(Stored data entries)
* * *

theorem trackerSafe_iff (s : State) : TrackerSafe s ↔ TrackerBounded s.tracker := Iff.rfl

theorem trackerBounded_congr {t u : Tracker} (hn : u.tn = t.tn) (hm : u.mode = t.mode) :
    TrackerBounded u ↔ TrackerBounded t := by
  unfold TrackerBounded
  rw [hn, hm]

theorem trackerBounded_search {t : Tracker} {previous : Option Word32} {good : Nat} {due : Word32}
    (hm : t.mode = .search previous good due) : TrackerBounded t ↔ good < 4 := by
  unfold TrackerBounded
  rw [hm]

theorem trackerBounded_locked {t : Tracker} {pe misses : Nat} (hm : t.mode = .locked pe misses) :
    TrackerBounded t ↔
      (10 * t.tn - 10 * t.tn / 8 ≤ pe ∧ pe ≤ 10 * t.tn + 10 * t.tn / 8) ∧ misses < 8 := by
  unfold TrackerBounded
  rw [hm]
  exact and_assoc.symm

/-- A clamped value lies within τ of Tnu (R132). -/
theorem clampBand_within (tnu : Nat) (x : Int) : tnu - tnu / 8 ≤ clampBand tnu x ∧ clampBand tnu x ≤ tnu + tnu / 8 := by
  unfold clampBand tolerance
  omega

/-- A marker brings the good count at most one further (R129). -/
theorem goodCount_le (tnu : Nat) (now : Word32) (previous : Option Word32) (good : Nat) :
    goodCount tnu now previous good ≤ good + 1 := by
  unfold goodCount
  split
  · exact Nat.le_succ _
  · split
    · exact le_refl _
    · exact Nat.zero_le _

theorem searchMarker_bounded (now : Word32) (previous : Option Word32) {good : Nat} (due : Word32) (t : Tracker)
    (h : good < 4) : TrackerBounded (searchMarker now previous good due t).1 := by
  unfold searchMarker
  extract_lets tnu g
  split
  · next m =>
    have hg : g ≤ good + 1 := goodCount_le _ _ _ _
    split
    · exact (trackerBounded_locked rfl).mpr ⟨clampBand_within _ _, by omega⟩
    · next hne =>
      have hne : g ≠ 4 := hne
      exact (trackerBounded_search rfl).mpr (by omega)
  · exact (trackerBounded_search rfl).mpr h

theorem lockedMarker_bounded (now : Word32) {pe misses : Nat} {t : Tracker}
    (hpe : 10 * t.tn - 10 * t.tn / 8 ≤ pe ∧ pe ≤ 10 * t.tn + 10 * t.tn / 8) (hm : misses < 8) :
    TrackerBounded (lockedMarker now pe misses t).1 := by
  unfold lockedMarker
  extract_lets i
  split
  · exact (trackerBounded_locked rfl).mpr ⟨clampBand_within _ _, by omega⟩
  · exact (trackerBounded_locked rfl).mpr ⟨hpe, hm⟩

theorem markTracker_bounded (now : Word32) {t : Tracker} (h : TrackerBounded t) :
    TrackerBounded (markTracker now t).1 := by
  unfold markTracker
  extract_lets t1
  split
  · next hm => exact searchMarker_bounded _ _ _ _ ((trackerBounded_search hm).mp h)
  · next hm =>
    obtain ⟨hpe, hmiss⟩ := (trackerBounded_locked hm).mp h
    exact lockedMarker_bounded (t := t1) _ hpe hmiss

/-- The eighth missed window in a row returns the tracker to SEARCH (R134). -/
theorem missWindow_bounded {pe misses : Nat} {t : Tracker}
    (hpe : 10 * t.tn - 10 * t.tn / 8 ≤ pe ∧ pe ≤ 10 * t.tn + 10 * t.tn / 8) :
    TrackerBounded (missWindow pe misses t) := by
  unfold missWindow
  extract_lets expected t1
  split
  · next h => exact (trackerBounded_locked rfl).mpr ⟨hpe, h⟩
  · exact (trackerBounded_search rfl).mpr (by omega)

theorem retune_bounded (now : Word32) (tn : Nat) (t : Tracker) : TrackerBounded (retune now tn t).1 := by
  unfold retune
  extract_lets t1
  split <;> exact (trackerBounded_search rfl).mpr (by omega)

/-! ## A recent trip list (R113) -/

/-- Every entry has weight 1 or 2. -/
def Weighted (l : List TripEntry) : Prop := ∀ e ∈ l, causeWeight e.cause = 1 ∨ causeWeight e.cause = 2

/-- At most 8 entries, at most 7 where a trip may yet find the chain, each of weight 1 or 2. -/
structure TripsBounded (r : ChainRecord) : Prop where
  length   : r.tripList.length ≤ if mayTrip r.mode then 7 else 8
  weighted : Weighted r.tripList

theorem tripsSafe_iff (s : State) : TripsSafe s ↔ ∀ c, TripsBounded (recordOf s c) :=
  ⟨fun h c => ⟨(h c).1, (h c).2⟩, fun h c => ⟨(h c).length, (h c).weighted⟩⟩

theorem TripsBounded.length_le {r : ChainRecord} (h : TripsBounded r) : r.tripList.length ≤ 8 := by
  have := h.length
  split at this <;> omega

theorem TripsBounded.length_lt {r : ChainRecord} (h : TripsBounded r) (hm : mayTrip r.mode = true) :
    r.tripList.length ≤ 7 := by
  have := h.length
  rwa [if_pos hm] at this

/-- A list of at most 7 entries is bounded in every state. -/
theorem tripsBounded_short {r : ChainRecord} (hl : r.tripList.length ≤ 7) (hw : Weighted r.tripList) :
    TripsBounded r := ⟨by split <;> omega, hw⟩

/-- A list of at most 8 entries is bounded where no trip may find the chain. -/
theorem tripsBounded_settled {r : ChainRecord} (hm : mayTrip r.mode = false) (hl : r.tripList.length ≤ 8)
    (hw : Weighted r.tripList) : TripsBounded r := ⟨by simpa [hm] using hl, hw⟩

/-- A record with the same list, in a state in which a trip finds the chain only if it did before. -/
theorem TripsBounded.kept {r r' : ChainRecord} (h : TripsBounded r) (hl : r'.tripList = r.tripList)
    (hm : mayTrip r'.mode = true → mayTrip r.mode = true) : TripsBounded r' := by
  refine ⟨?_, by rw [hl]; exact h.weighted⟩
  rw [hl]
  split
  · next h' => exact h.length_lt (hm h')
  · exact h.length_le

/-- A cause's weight is 0, 1 or 2 (Table 6-1). -/
theorem causeWeight_cases (k : TripCause) : causeWeight k = 0 ∨ causeWeight k = 1 ∨ causeWeight k = 2 := by
  cases k <;> simp [causeWeight]

theorem Weighted.appendTrip {l : List TripEntry} (h : Weighted l) (cause : TripCause) (tripTime : Word32) :
    Weighted (appendTrip cause tripTime l) := by
  unfold Machine.appendTrip
  split
  · exact h
  · next hne =>
    intro e he
    rcases List.mem_append.mp he with he | he
    · exact h e he
    · cases List.mem_singleton.mp he
      exact (causeWeight_cases cause).resolve_left hne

* * *

▶ [What to do]: Each line above from the one with "list (R113) -/" up to and including the one with "c).length, (h c).weighted⟩⟩" must be set down exactly, and no line outside that span may appear.

▶ [Your response]:
/-! ## A recent trip list (R113) -/

/-- Every entry has weight 1 or 2. -/
def Weighted (l : List TripEntry) : Prop := ∀ e ∈ l, causeWeight e.cause = 1 ∨ causeWeight e.cause = 2

/-- At most 8 entries, at most 7 where a trip may yet find the chain, each of weight 1 or 2. -/
structure TripsBounded (r : ChainRecord) : Prop where
  length   : r.tripList.length ≤ if mayTrip r.mode then 7 else 8
  weighted : Weighted r.tripList

theorem tripsSafe_iff (s : State) : TripsSafe s ↔ ∀ c, TripsBounded (recordOf s c) :=
  ⟨fun h c => ⟨(h c).1, (h c).2⟩, fun h c => ⟨(h c).length, (h c).weighted⟩⟩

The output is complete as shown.